Nov 21, 2017 • 58min
Employer Health with Robert Andrews, CEO of Health Transformation Alliance
In this episode of Creating a New Healthcare, Dr. Zeev Neuwirth interviews Robert Andrews, CEO of Health Transformation Alliance (HTA). HTA is a non-profit alliance of nearly 45 Corporations who are working to improve the outcomes of healthcare and reduce the costs of medical care. The Alliance includes such names as: IBM, Coca-Cola, 3M, Walgreens, Marriott, Pitney Bowes, Verizon, Dupont, Shell, Prudential and Fedex – to name a few. Rob outlines HTA’s bold mission which is to “fix our broken healthcare system”; to “help companies take better care of the people who take care of them”; and to reverse the perverse incentives of the current Fee-For-Service payment model by paying physicians for value-based preventive care and improved health outcomes. Placing himself in challenging situations in order to serve the public, taking on ambitious goals, and getting them accomplished, is not a new pattern for Mr. Andrews. Prior to his current role at HTA, he served as a Congressman in the U.S. House of Representatives for nearly 24 years. Upon his departure from the House, President Barack Obama praised Rob’s service as “an original author of the Affordable Care Act… and a vital partner in its passage and implementation”. In this interview Rob outlines the three major tactics the HTA is taking in order to accomplish its mission.
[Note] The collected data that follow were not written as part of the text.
-- ==== Sys2Proof/Certificates/Slice0/Obligations.lean ====
section
/-!
DEFINITION. The statements for the provers, family by family. Each docstring says what its statement
claims and cites the rules it rests on; a clause that rests on a choice of the model names its log entry.
-/

open Sys2Proof
open Sys2Proof.Machine

/-- The scalar ALU writes its result to D and nothing else. For every state, context and word whose
instruction issues to the scalar ALU with its reserved bits 0: D becomes S1 op S2 in 64 bits, unless D
is S0, the PC moves on, and nothing else changes. For every state, context and word whose shift issues
with its reserved bits 0: for an amount below 64, D becomes S1 shifted left, right, or right with the
sign; for an amount of 64 or more, for which the spec states no result, D becomes some value (log 14).
Either way the PC moves on and nothing else changes, but the count of free values in the second case.
For every state, context and word whose instruction issues to the scalar ALU: NOP with its reserved bits
0 and an opcode that is not reserved moves on and changes nothing else; ADDI writes S1 + IMM to D; MOVI
writes IMM to D, or with MOD[0] = 1 only D[63:32], from IMM[31:0]. For every state, context and word
whose comparison issues: with one of the six conditions, P[D[2:0]] becomes the truth of S1 cond S2
(CMPI: S1 cond IMM), unless it is P0, the PC moves on, and nothing else changes; with any other
condition code the context faults with ILLEGAL_INSTRUCTION. (R45, R53, R55, Table TIL-4, R54) -/
def Obligations.ScalarAluResults : Prop :=
  -- ADD, SUB, MUL, AND, OR and XOR write S1 op S2 and nothing else.
  (∀ (s : State) (c : Nat) (w : TWord), Issues s c w .scalar → aPlain w = true →
    let x := ctxAt s.dev c
    ∀ r ∈ ([(Instr.add, (· + ·)), (Instr.sub, (· - ·)), (Instr.mul, (· * ·)), (Instr.and, (· &&& ·)),
        (Instr.or, (· ||| ·)), (Instr.xor, (· ^^^ ·))] :
        List ((Nat → TWord → Instr) × (Word → Word → Word))),
      Completes (r.1 c w) s fun d => SetsSreg s.dev d c w.aD (r.2 (x.sreg w.aS1) (x.sreg w.aS2))) ∧
  -- SHL, SHR and SRA write S1 shifted by S2 and nothing else.
  (∀ (s : State) (c : Nat) (w : TWord), Issues s c w .scalar → aPlain w = true →
    let x := ctxAt s.dev c
    let n := (x.sreg w.aS2).toNat
    ∀ r ∈ ([(Instr.shl, fun a n => a <<< n), (Instr.shr, fun a n => a >>> n),
        (Instr.sra, fun a n => BitVec.sshiftRight a n)] :
        List ((Nat → TWord → Instr) × (Word → Nat → Word))),
      (n < 64 → Completes (r.1 c w) s fun d => SetsSreg s.dev d c w.aD (r.2 (x.sreg w.aS1) n)) ∧
      (64 ≤ n → Completes (r.1 c w) s fun d =>
        ∃ v, SetsSreg { s.dev with free := s.dev.free + 1 } d c w.aD v)) ∧
  -- NOP changes nothing but the PC; ADDI and MOVI write D and nothing else.
  (∀ (s : State) (c : Nat) (w : TWord), Issues s c w .scalar →
    let x := ctxAt s.dev c
    (∀ u : BitVec 64, u.setWidth 56 = w → reservedOpcode (bits u.toNat 63 56) = false → aPlain w = true →
      Completes (.nop c u) s fun d => MovesOn s.dev d c) ∧
    Completes (.addi c w) s (fun d => SetsSreg s.dev d c w.bD (x.sreg w.bS1 + w.bImm)) ∧
    Completes (.movi c w) s (fun d =>
      if w.bMod % 2 = 0 then SetsSreg s.dev d c w.bD w.bImm
      else ∃ v : Word, SetsSreg s.dev d c w.bD v ∧ wbits v 63 32 = w.bImmRaw ∧
        wbits v 31 0 = wbits (x.sreg w.bD) 31 0)) ∧
  -- CMP and CMPI write the predicate D[2:0] and nothing else.
  (∀ (s : State) (c : Nat) (w : TWord), Issues s c w .scalar →
    let x := ctxAt s.dev c
    let cond (a b : Word) : List Bool :=
      [a == b, a != b, decide (a.toInt < b.toInt), decide (b.toInt ≤ a.toInt), decide (a.toNat < b.toNat),
        decide (b.toNat ≤ a.toNat)]
    (w.aRes = true → w.aRnd ≤ 4 → Completes (.cmp c w) s fun d =>
      match (cond (x.sreg w.aS1) (x.sreg w.aS2))[w.aFmt]? with
      | some b => SetsPred s.dev d c (w.aD % 8) b
      | none => Settled s.dev c → FaultsAt s.dev d c 0x0401 .scalar 0) ∧
    Completes (.cmpi c w) s (fun d =>
      match (cond (x.sreg w.bS1) w.bImm)[w.bMod % 16]? with
      | some b => SetsPred s.dev d c (w.bD % 8) b
      | none => Settled s.dev c → FaultsAt s.dev d c 0x0401 .scalar 0))

/-- BR, CALL, RET and LOOP set the PC, S31 and the loops and nothing else; a loop body repeats until its
passes are done. For every state, context and word whose instruction issues, outside the end of any loop
body that the target meets: BR goes to PC + 8 × OFF; CALL does so and writes PC + 8 to S31; RET goes to
S31. LOOP with OFF of at least 1 and fewer than two loops active begins a loop of the next OFF
instructions, S1 passes, or, for S1 = 0, goes past them. Nothing outside the context changes. For every
state in which an instruction that ends the innermost loop body issues (NOP stands for it): with more
than one pass left, the PC returns to the start of the body and one pass fewer is left; with the last
pass done, the loop is dropped and the PC goes on after the body, unless an outer body ends there too.
(R45, R53, R55, Table TIL-4) -/
def Obligations.ControlFlowResults : Prop :=
  -- BR, CALL, RET and LOOP set the PC, S31 and the loops and nothing else.
  (∀ (s : State) (c : Nat) (w : TWord), Issues s c w .scalar →
    let x := ctxAt s.dev c
    let target := wrapN 48 ((x.pc : Int) + 8 * w.cOff)
    ((∀ l ∈ x.loops, l.stop ≠ target) →
      Completes (.br c w) s (fun d => OnlyCtx s.dev d c ∧
        ctxAt d c = { x with pc := target, wait := .none }) ∧
      Completes (.call c w) s (fun d => OnlyCtx s.dev d c ∧
        (∀ j, (ctxAt d c).sreg j = if j = 31 then toW (x.pc + 8) else x.sreg j) ∧
        ctxAt d c = { x with sregs := (ctxAt d c).sregs, pc := target, wait := .none })) ∧
    ((∀ l ∈ x.loops, l.stop ≠ (x.sreg 31).toNat / 8 * 8 % 2 ^ 48) →
      Completes (.ret c w) s (fun d => OnlyCtx s.dev d c ∧
        ctxAt d c = { x with pc := (x.sreg 31).toNat / 8 * 8 % 2 ^ 48, wait := .none })) ∧
    (1 ≤ w.cOff → x.loops.length < 2 →
      let stop := wrapN 48 ((x.pc : Int) + 8 + 8 * w.cOff)
      let n := (x.sreg w.cS1).toNat
      (n = 0 → (∀ l ∈ x.loops, l.stop ≠ stop) →
        Completes (.loop c w) s (fun d => OnlyCtx s.dev d c ∧ ctxAt d c = { x with pc := stop, wait := .none })) ∧
      (n ≠ 0 → Completes (.loop c w) s (fun d => OnlyCtx s.dev d c ∧
        ctxAt d c = { x with
          pc := (x.pc + 8) % 2 ^ 48, loops := ⟨x.pc + 8, stop, n⟩ :: x.loops, wait := .none })))) ∧
  -- At the end of a loop body the next pass starts until none is left.
  (∀ (s : State) (c : Nat) (w : TWord) (l : Loop) (ls : List Loop), Issues s c w .scalar → aPlain w = true →
    let x := ctxAt s.dev c
    let nop : Instr := .nop c (w.setWidth 64)
    x.loops = l :: ls → l.stop = (x.pc + 8) % 2 ^ 48 →
    (1 < l.left → Completes nop s fun d => OnlyCtx s.dev d c ∧
      ctxAt d c = { x with pc := l.start, loops := { l with left := l.left - 1 } :: ls, wait := .none }) ∧
    (l.left ≤ 1 → (∀ m ∈ ls, m.stop ≠ l.stop) → Completes nop s fun d => OnlyCtx s.dev d c ∧
      ctxAt d c = { x with pc := l.stop, loops := ls, wait := .none }))

/-- An instruction whose predicate is false only moves the PC on. For every tile instruction, every state
and context, and whatever its other operands are: while the context can issue and P[PSEL] XOR PNEG is 0,
the instruction changes nothing but the PC; while the context cannot issue, nothing changes at all.
(R53) -/
def Obligations.NotExecutedHasNoEffect : Prop :=
  ∀ (s : State) (c : Nat) (w : TWord), Live s →
    ∀ (sram units op chip sem : Nat) (target amount : Word),
    ∀ i ∈ ([fun c w => Instr.nop c (w.setWidth 64), .add, .sub, .mul, .and, .or, .xor, .shl, .shr, .sra, .cmp, .addi, .movi, .cmpi, .ld, .ldu,
        .st, .l1inv, .lds, .sts, .aadd, .br, .call, .ret, .loop, .exit, .semwait, .semsig, .barrier, .fence,
        .ringwait, .ringrel, .itstart, .itstop, .itstat, .mma, .mdrain, .mzero, .mread, .mwrite, .vadd, .vsub,
        .vmul, .vfma, .vmax, .vmin, .vcmp, .vsel, .vrsum, .vrmax, .vamax, .vld, .vst, .vbcast, .vperm, .sexp,
        .slog, .srcp, .srsq, .sprog, .dchain, .cvt, .cvtmx, .enq, .signboardScan,
        fun c w => .rput c w sram units target, fun c w => .racc c w sram units target op,
        fun c w => .rsig c w chip sem amount] :
        List (Nat → TWord → Instr)),
      (canIssue s.dev c = true → (ctxAt s.dev c).executes w = false →
        Completes (i c w) s fun d => MovesOn s.dev d c) ∧
      (canIssue s.dev c = false → exec (i c w) s = .next s)

/-- LD, LDU, ST and AADD access the 8 bytes of their address through translation, and L1INV drops the lines
of its ASID. For every state, context and word of a load that issues, with address S1 + IMM: an address
that is not a multiple of 8 faults the context with MISALIGNED at that address. Where the address
translates to DRAM or the companion window and its line is readable (through L1 for LD of DRAM, directly
otherwise), the 8 bytes at the address go to D, and where it translates to a doorbell page of a queue
open to the ASID, what the page shows; the PC moves on, and nothing changes besides what the translation
and the line read changed. For every state, context and word of ST or AADD that issues, with an address
S1 + IMM that is a multiple of 8 and translates to DRAM or, for ST, to the companion window or an open
doorbell page: where the access succeeds, ST has written the 8 bytes of S2 and AADD has written old +
S2, with the old value in D; the line L1 holds of the address, if any, takes the new bytes; and nothing
else changes besides what the access itself changed. For every state, context and word whose L1INV
issues: no L1 line of the context's ASID is left on its tile, every other line stays, the PC moves on,
and nothing else changes. (R52, R464, Table TIL-4) -/
def Obligations.ScalarMemoryResults : Prop :=
  -- LD and LDU write the 8 bytes of the address they translate to D, or fault on a misaligned one.
  (∀ (s : State) (c : Nat) (w : TWord), Issues s c w .mem →
    let x := ctxAt s.dev c
    let a := (x.sreg w.bS1 + w.bImm).toNat
    (a % 8 ≠ 0 → Settled s.dev c → ∀ i ∈ [Instr.ld c w, .ldu c w, .st c w, .aadd c w, .lds c w, .sts c w],
      Completes i s fun d => FaultsAt s.dev d c 0x0415 .mem a) ∧
    (a % 8 = 0 → ∀ (pa q : Nat) (coh : Bool) (d1 : Dev),
      (translate (ctxSpace s.dev c) a false).go s.dev = (.ok (pa, coh), d1) →
      (∀ (d2 : Dev) (bs : List Byte),
        (regionOf pa = .dram q → (l1Read (tileOf c) x.asid a pa).go d1 = (.ok bs, d2) →
          Completes (.ld c w) s fun d => SetsSreg d2 d c w.bD (toW (leAt bs (a % 64) 8))) ∧
        ((atVirtual a (readLine (alignDown 64 pa) coh)).go d1 = (.ok bs, d2) →
          (regionOf pa = .dram q ∨ regionOf pa = .window →
            Completes (.ldu c w) s fun d => SetsSreg d2 d c w.bD (toW (leAt bs (a % 64) 8))) ∧
          (regionOf pa = .window →
            Completes (.ld c w) s fun d => SetsSreg d2 d c w.bD (toW (leAt bs (a % 64) 8))))) ∧
      (regionOf pa = .doorbell q → doorbellDenied d1 x.asid pa = false → ∀ i ∈ [Instr.ld c w, .ldu c w],
        Completes i s fun d => SetsSreg d1 d c w.bD (readDoorbell d1 pa)))) ∧
  -- ST stores S2 in 8 bytes and AADD adds it there and returns the old value.
  (∀ (s : State) (c : Nat) (w : TWord), Issues s c w .mem →
    let x := ctxAt s.dev c
    let a := (x.sreg w.bS1 + w.bImm).toNat
    let v := x.sreg w.bD
    a % 8 = 0 → ∀ (pa q : Nat) (coh : Bool) (d1 d2 : Dev),
      (translate (ctxSpace s.dev c) a true).go s.dev = (.ok (pa, coh), d1) →
      (regionOf pa = .dram q ∨ regionOf pa = .window →
        (atVirtual a (writePhys .software pa (leBytes 8 v.toNat) coh)).go d1 = (.ok (), d2) →
        Completes (.st c w) s fun d =>
          MovesOn (l1Update (ownWrites d2 c a) (tileOf c) x.asid a (leBytes 8 v.toNat)) d c) ∧
      (regionOf pa = .doorbell q → doorbellDenied d1 x.asid pa = false →
        Completes (.st c w) s fun d => MovesOn (writeDoorbell d1 pa v) d c) ∧
      (regionOf pa = .dram q → ∀ (bs : List Byte) (dr : Dev), (readPhys pa 8).go d1 = (.ok bs, dr) →
        (writePhys .software pa (leBytes 8 (leNat bs + v.toNat))).go dr = (.ok (), d2) →
        Completes (.aadd c w) s fun d =>
          SetsSreg (l1Update d2 (tileOf c) x.asid a (leBytes 8 (leNat bs + v.toNat))) d c w.bD (toW (leNat bs)))) ∧
  -- L1INV drops the L1 lines of the ASID on the tile and no others.
  (∀ (s : State) (c : Nat) (w : TWord), Issues s c w .mem →
    let x := ctxAt s.dev c
    Completes (.l1inv c w) s fun d => ∃ l : List (Nat × Nat × Nat × List Byte),
      MovesOn { s.dev with tiles.l1 := l } d c ∧
      (∀ e, e ∈ d.tiles.l1 ↔ e ∈ s.dev.tiles.l1 ∧ ¬ (e.1 = tileOf c ∧ e.2.1 = x.asid)))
The first is to lower pharmaceutical spending through appropriately cutting out non-value added costs in the pharmaceutical supply chain. The second is to select provider groups with a demonstrable track record of delivering excellent health outcomes, cost effectively. And the third is to engage employees in becoming proactive participants in their own healthcare. These activities are all informed by IBM Watson Health’s supercomputing analytics. It seems like HTA is well on its way to achieving its goals. They are predicting healthcare savings of hundreds of millions of dollars in the first three years. However, Rob Andrews convincingly argues that HTA’s mission is not primarily about cost; but instead, they are focused on improving health outcomes, which will drive costs down – a win for employees and their employers. You’ll be inspired by the conviction, integrity and energy that Mr. Andrews brings to this critically important task at hand.